The 85 ft Leigh Woods tower stands atop a 110 ft red sandstone-clad abutment. In 2002 it was discovered that this was not a solid structure but contained 12 vaulted chambers up to 35 ft high, linked by shafts and tunnels.

Roller-mounted "saddles" at the top of each tower allow movement of the chains when loads pass over the bridge.
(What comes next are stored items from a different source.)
/-- The encoding that an instruction belongs to; the table's other rows are events. -/
def Instr.form : Instr → Form
  | .nop | .add _ _ _ | .sub _ _ _ | .and_ _ _ _ | .or_ _ _ _ | .xor _ _ _ | .andn _ _ _
  | .shl _ _ _ | .shr _ _ _ | .sra _ _ _ | .rol _ _ _ | .minI _ _ _ | .minN _ _ _ | .maxI _ _ _
  | .maxN _ _ _ | .clz _ _ | .popc _ _ | .sel _ _ _ _ | .addi _ _ _ | .andi _ _ _ | .ori _ _ _
  | .xori _ _ _ | .shli _ _ _ | .shri _ _ _ | .srai _ _ _ | .roli _ _ _ | .ldi _ _ _
  | .ldiKeep _ _ _ | .ldi64 _ _ | .cmp _ _ _ _ | .cmpi _ _ _ _ | .mul _ _ _ | .mulhI _ _ _
  | .mulhN _ _ _ | .divI _ _ _ | .divN _ _ _ | .remI _ _ _ | .remN _ _ _ | .bfxI _ _ _
  | .bfxN _ _ _ | .bfi _ _ _ | .fshl _ _ _ _ | .fshr _ _ _ _ | .bfxIImm _ _ _ _
  | .bfxNImm _ _ _ _ | .bfiImm _ _ _ _ | .ld _ _ _ _ | .ldx _ _ _ _ _ | .st _ _ _ _
  | .stx _ _ _ _ _ | .ldAcq _ _ _ _ | .stRel _ _ _ _ | .amoAdd _ _ _ _ _ | .amoSwap _ _ _ _ _
  | .amoCas _ _ _ _ _ | .amoMinI _ _ _ _ _ | .amoMinN _ _ _ _ _ | .amoMaxI _ _ _ _ _
  | .amoMaxN _ _ _ _ _ | .amoAnd _ _ _ _ _ | .amoOr _ _ _ _ _ | .amoXor _ _ _ _ _
  | .ldl _ _ _ _ _ | .stl _ _ _ _ _ | .xlate _ _ _ | .hinv _ | .hinfo _ _ | .drain _
  | .drainFlag _ _ _ _ _ _ | .semAdd _ _ _ _ _ | .semWait _ _ _ _ _ | .semAcq _ _ _ _
  | .semRel _ _ _ | .semPost _ _ _ _ | .semRead _ _ _ _ _ | .mbRd _ _ | .mbWr _ _
  | .mbProbe _ _ _ _ | .mileWait _ _ | .mileRead _ _ | .mileArm _ _ | .mileDisarm
  | .sbind _ _ _ _ _ | .sload _ _ _ | .sgather _ _ _ _ | .sstore _ _ _ _ _ | .sscatter _ _ _ _
  | .sscatterAddI32 _ _ _ _ | .sscatterAddN32 _ _ _ _ | .sscatterAddI64 _ _ _ _
  | .sscatterAddXa256 _ _ _ _ | .sscatterAddF32 _ _ _ _ | .spair _ _ _ _ | .scopy _ _ _
  | .krun _ _ _ | .kctlAbort | .kctlPrefetch _ _ | .mcall _ _ _ _ _ | .mrout _ _ _ | .wsctlLoad _
  | .wsctlSeal _ | .wsctlQuery _ | .treeBind _ _ _ _ | .treeDesc _ _ _ _ _ | .treeExp _ _ _ _ _
  | .treeBack _ _ _ _ _ | .treeReroot _ _ _ _ | .treeSweep _ _ _ | .treePath _ _ _ _ _
  | .treeRead _ _ _ _ _ | .treeFlush _ _ _ | .gatherl _ _ _ _ | .launch _ _ | .taskRetire
  | .taskYield _ _ _ | .taskPrio _ _ _ | .taskSelf _ _ _ | .waymark _ _ _ | .br _ _ _ | .jmp _
  | .call _ | .jx _ | .callx _ | .ret | .trap _ | .csrr _ _ | .csrw _ _ | .uiret | .waiti | .bkpt
  | .fenceC | .scrub _ _ | .migrate _ _ | .xinvMark _ _ _ | .xinvConfirm _ _ | .qmap _ _
    => .control
  | .kAdd _ _ _ _ _ | .kSub _ _ _ _ _ | .kAnd _ _ _ _ | .kOr _ _ _ _ | .kXor _ _ _ _
  | .kAndn _ _ _ _ | .kShl _ _ _ _ _ | .kShr _ _ _ _ _ | .kSra _ _ _ _ _ | .min _ _ _ _ _
  | .max _ _ _ _ _ | .kCmp _ _ _ _ _ _ | .kSel _ _ _ _ _ | .kBfxN _ _ _ _ | .kBfxI _ _ _ _
  | .kBfi _ _ _ _ | .kFshl _ _ _ | .kFshr _ _ _ | .movi _ _ | .moviHigh _ _
  | .moviLiteral _ _ _ _ | .moviShifted _ _ _ | .abs _ _ _ _ | .neg _ _ _ _ | .kClz _ _ _ _
  | .kPopc _ _ _ _ | .not_ _ _ _ | .fabs _ _ _ | .fneg _ _ _ | .fclass _ _ _ | .fadd _ _ _ _ _
  | .fsub _ _ _ _ _ | .fmin _ _ _ _ _ | .fmax _ _ _ _ _ | .fcmp _ _ _ _ _ _ | .cvtI32F32 _ _ _ _
  | .cvtN32F32 _ _ _ _ | .cvtF32I32 _ _ _ _ | .cvtF32N32 _ _ _ _ | .cvtF16F32 _ _ _ _
  | .cvtBf16F32 _ _ _ _ | .cvtF32F16 _ _ _ _ | .cvtF32Bf16 _ _ _ _ | .cvtE4m3F32Sat _ _ _ _
  | .cvtE4m3F32 _ _ _ _ | .cvtE5m2F32Sat _ _ _ _ | .cvtE5m2F32 _ _ _ _ | .cvtF32E4m3 _ _ _ _
  | .cvtF32E5m2 _ _ _ _ | .cvtPls _ _ _ _ _ | .cvtPln _ _ _ _ _ | .twosum _ _ _ _
  | .ftwosum _ _ _ _ | .dwadd _ _ _ _ | .dwnorm _ _ _ | .packF16 _ _ _ _ | .packBf16 _ _ _ _
  | .packLo _ _ _ _ | .packHi _ _ _ _ | .scalb _ _ _ _ _ | .frnd _ _ _ _
    => .kernel .a
  | .fma _ _ _ _ _ | .fms _ _ _ _ _ | .fmul _ _ _ _ _ | .kMul _ _ _ _ _ | .mulh _ _ _ _ _
  | .twoprod _ _ _ _ | .dwmul _ _ _ _ | .dwfma _ _ _ _ | .mad16 _ _ _ _ _ | .madb16 _ _ _ _ _
  | .dot2 _ _ _ _ _ | .dot4i8 _ _ _ _ _
    => .kernel .m
  | .rcp _ _ _ _ | .rsq _ _ _ _ | .sqrt _ _ _ _ | .div _ _ _ _ _ | .exp2 _ _ _ _ | .log2 _ _ _ _
  | .sigm _ _ _ _ | .tanh _ _ _ _ | .rsqe _ _ _ _ | .silu _ _ _ _
    => .kernel .f
  | .spop _ _ _ | .spush _ _ _ | .sskip _ _ | .scountPos _ _ | .scountRem _ _ | .comm _ _ _ _
  | .commCl _ _ _ _ | .commpRot _ _ _ _ | .commpBc _ _ _ _ | .commpBfly _ _ _ _ | .creduce _ _ _
  | .ireduce _ _ _ _ | .mbrLo _ _ _ | .mbrHi _ _ _ | .mbrPair _ _ _ | .mbwWord _ _ _
  | .mbwPair _ _ _
    => .kernel .s
  | .ardF32 _ _ _ _ | .ardI32 _ _ _ _ | .ardXaF32 _ _ _ _ | .ardXaI32 _ _ _ _ | .ardExp _ _ _ _
  | .ard2 _ _ _ _ | .ard2Q _ _ _ _ _ | .awrI32 _ _ _ _ | .awrPair _ _ _ _ | .awrExp _ _ _ _
  | .adep _ _ _ _ | .azero _ | .azeroXa _ | .astat _ _ | .astatClr _ _ | .ascl _ _ _ _
    => .kernel .x
  | .pset _ _ | .psetImm _ _ _ | .psetHi _ _ _ | .psetAdd _ _ _ | .mpost _ _ _ _
    => .kernel .c
  | .loop _ _ _ | .loopP _ _ _ | .bra _ _ _ | .kJmp _ | .kend | .ktrap _ | .idle _ | .mwaitk _ _
    => .kernel .b
  | .movePair .. | .loopr .. | .brg .. | .jmpr .. | .setw ..
    => .plane
  | .fetchPageFault .. | .loadResultDelivery .. | .blockedBundleReexecute .. | .contextSwitch ..
  | .gatherlStep .. | .drainComplete .. | .flagStorePerform .. | .uiDelivery ..
  | .uistatusPendingDiscard .. | .lspillWrite .. | .ageWrite .. | .tstatKres .. | .tstatKabt ..
  | .tstatActiveClear .. | .retreqClear .. | .registerWrite .. | .engineAccept ..
  | .requestGeneration .. | .calendarSlot .. | .lineWrite .. | .storeAcknowledge ..
  | .reductionElement .. | .remoteRequest .. | .fabricRequestLost .. | .responseDropped ..
  | .hostCxlMemAccess .. | .engineTranslationFault .. | .queueResume ..
  | .engineCommandComplete .. | .xlateResolve .. | .walkComplete .. | .priPageRequest ..
  | .prgResponseSuccess .. | .prgResponseInvalid .. | .prgResponseFailure ..
  | .atsInvalidateRequest .. | .tokenAutoConfirm .. | .faultRingCopy .. | .fheadWrite ..
  | .packetIssue .. | .idleIssueCycle .. | .resultLanding .. | .kernelStart ..
  | .kernelCodeFetch .. | .krunComplete .. | .kernelAbortStop .. | .kernelFreeze ..
  | .kernelTrapDelivery .. | .kernelResume .. | .routineStart .. | .mroutCopy ..
  | .routineRetire .. | .aload .. | .bload .. | .expo .. | .pass .. | .aswapExchange ..
  | .aswapStore .. | .aswapSpill .. | .aclr .. | .xdep .. | .done | .addt .. | .cmpt ..
  | .mile .. | .pairLock .. | .pairRelease .. | .blockReadAdmit .. | .wsBankRefresh ..
  | .wsBankService .. | .wsEnterLoad .. | .wsSealComplete .. | .treeBindExecute .. | .descent ..
  | .expansionEntry .. | .backupRecord .. | .treeRerootExecute .. | .treeSweepExecute ..
  | .treePathExecute .. | .treeReadExecute .. | .treeFlushExecute .. | .ticketGapTimeout ..
  | .nodeCacheEviction .. | .takeRecord .. | .placement .. | .restore .. | .swap ..
  | .preemption .. | .spill .. | .agingMove .. | .reserving .. | .taskRetirement ..
  | .waymarkArrival .. | .semWaiterServed .. | .kick .. | .partCreate .. | .partDestroy ..
  | .amapWrite .. | .pasidSet .. | .saveSet .. | .queuePriv .. | .taskEnd .. | .fringSet ..
  | .migrateExecute .. | .migrateClose .. | .scrubLine .. | .patrol .. | .patrolPeriodEnd ..
  | .debugToken .. | .returnRecord .. | .attest .. | .configurationRecord .. | .boot ..
  | .powerOff | .pStateChange .. | .retrain .. | .c1Entry .. | .c1Exit .. | .c3Entry ..
  | .c3Exit .. | .priEnable | .debugRequest .. | .retrainEnd .. | .queueDestroyed ..
    => .event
Though their total travel is minuscule, their ability to absorb forces created by chain deflection prevents damage to both tower and chain.

The bridge has three independent wrought iron chains per side, from which the bridge deck is suspended by eighty-one matching vertical wrought-iron rods ranging from 65 ft at the ends to 3 ft in the centre.
Composed of numerous parallel rows of eyebars connected by bolts, the chains are anchored in tunnels in the rocks 60 ft below ground level at the sides of the gorge. The deck was originally laid with wooden planking, later covered with asphalt, which was renewed in 2009. The weight of the bridge, including chains, rods, girders and deck is approximately 1,500 tons.

==Dimensions==
- Clearance: 245 ft above high water level
- Dip of chains: 70 ft
- Height of towers: 86 ft above deck
- Overall length: 1352 ft
- Overall width: 31 ft
- Span: 702 ft 3 in

==Incidents==
Two men were killed during the construction of the bridge. In 1885, a 22-year-old woman named Sarah Ann Henley survived a suicide attempt off the bridge when her billowing skirts acted as a parachute and she landed in the thick mud banks of the tidal River Avon at low tide; she subsequently lived into her eighties.

The Clifton Suspension Bridge is well known as a suicide bridge and is fitted with plaques that advertise the telephone number of Samaritans. Between 1974 and 1993, 127 people fell to their deaths from the bridge.
In 1998 suicide barriers were installed on the bridge to prevent people jumping. In the four years after installation this reduced the suicide rate from eight deaths per year to four.
Nicolette Powell, the wife of UK rhythm and blues singer Georgie Fame, formerly the Marchioness of Londonderry, jumped to her death from the bridge on 13 August 1993.

In 1957 an RAF Filton-based RAF Vampire jet from 501 Squadron piloted by Flying officer John Greenwood Crossley flew under the deck while performing a victory roll before crashing in Leigh Woods, killing the pilot. The accident caused a landslip that led to the temporary closure of the nearby Portishead Railway. A helicopter from National Police Air Service Filton flew under the bridge during a search in 1997.

On 12 February 2014 the bridge was closed to traffic due to wind for the first time in living memory.

On 11 July 2024, there was a discovery of human remains on the Clifton Suspension Bridge. The bridge was closed to all traffic and all pedestrians during a manhunt that led to the arrest of a murder suspect.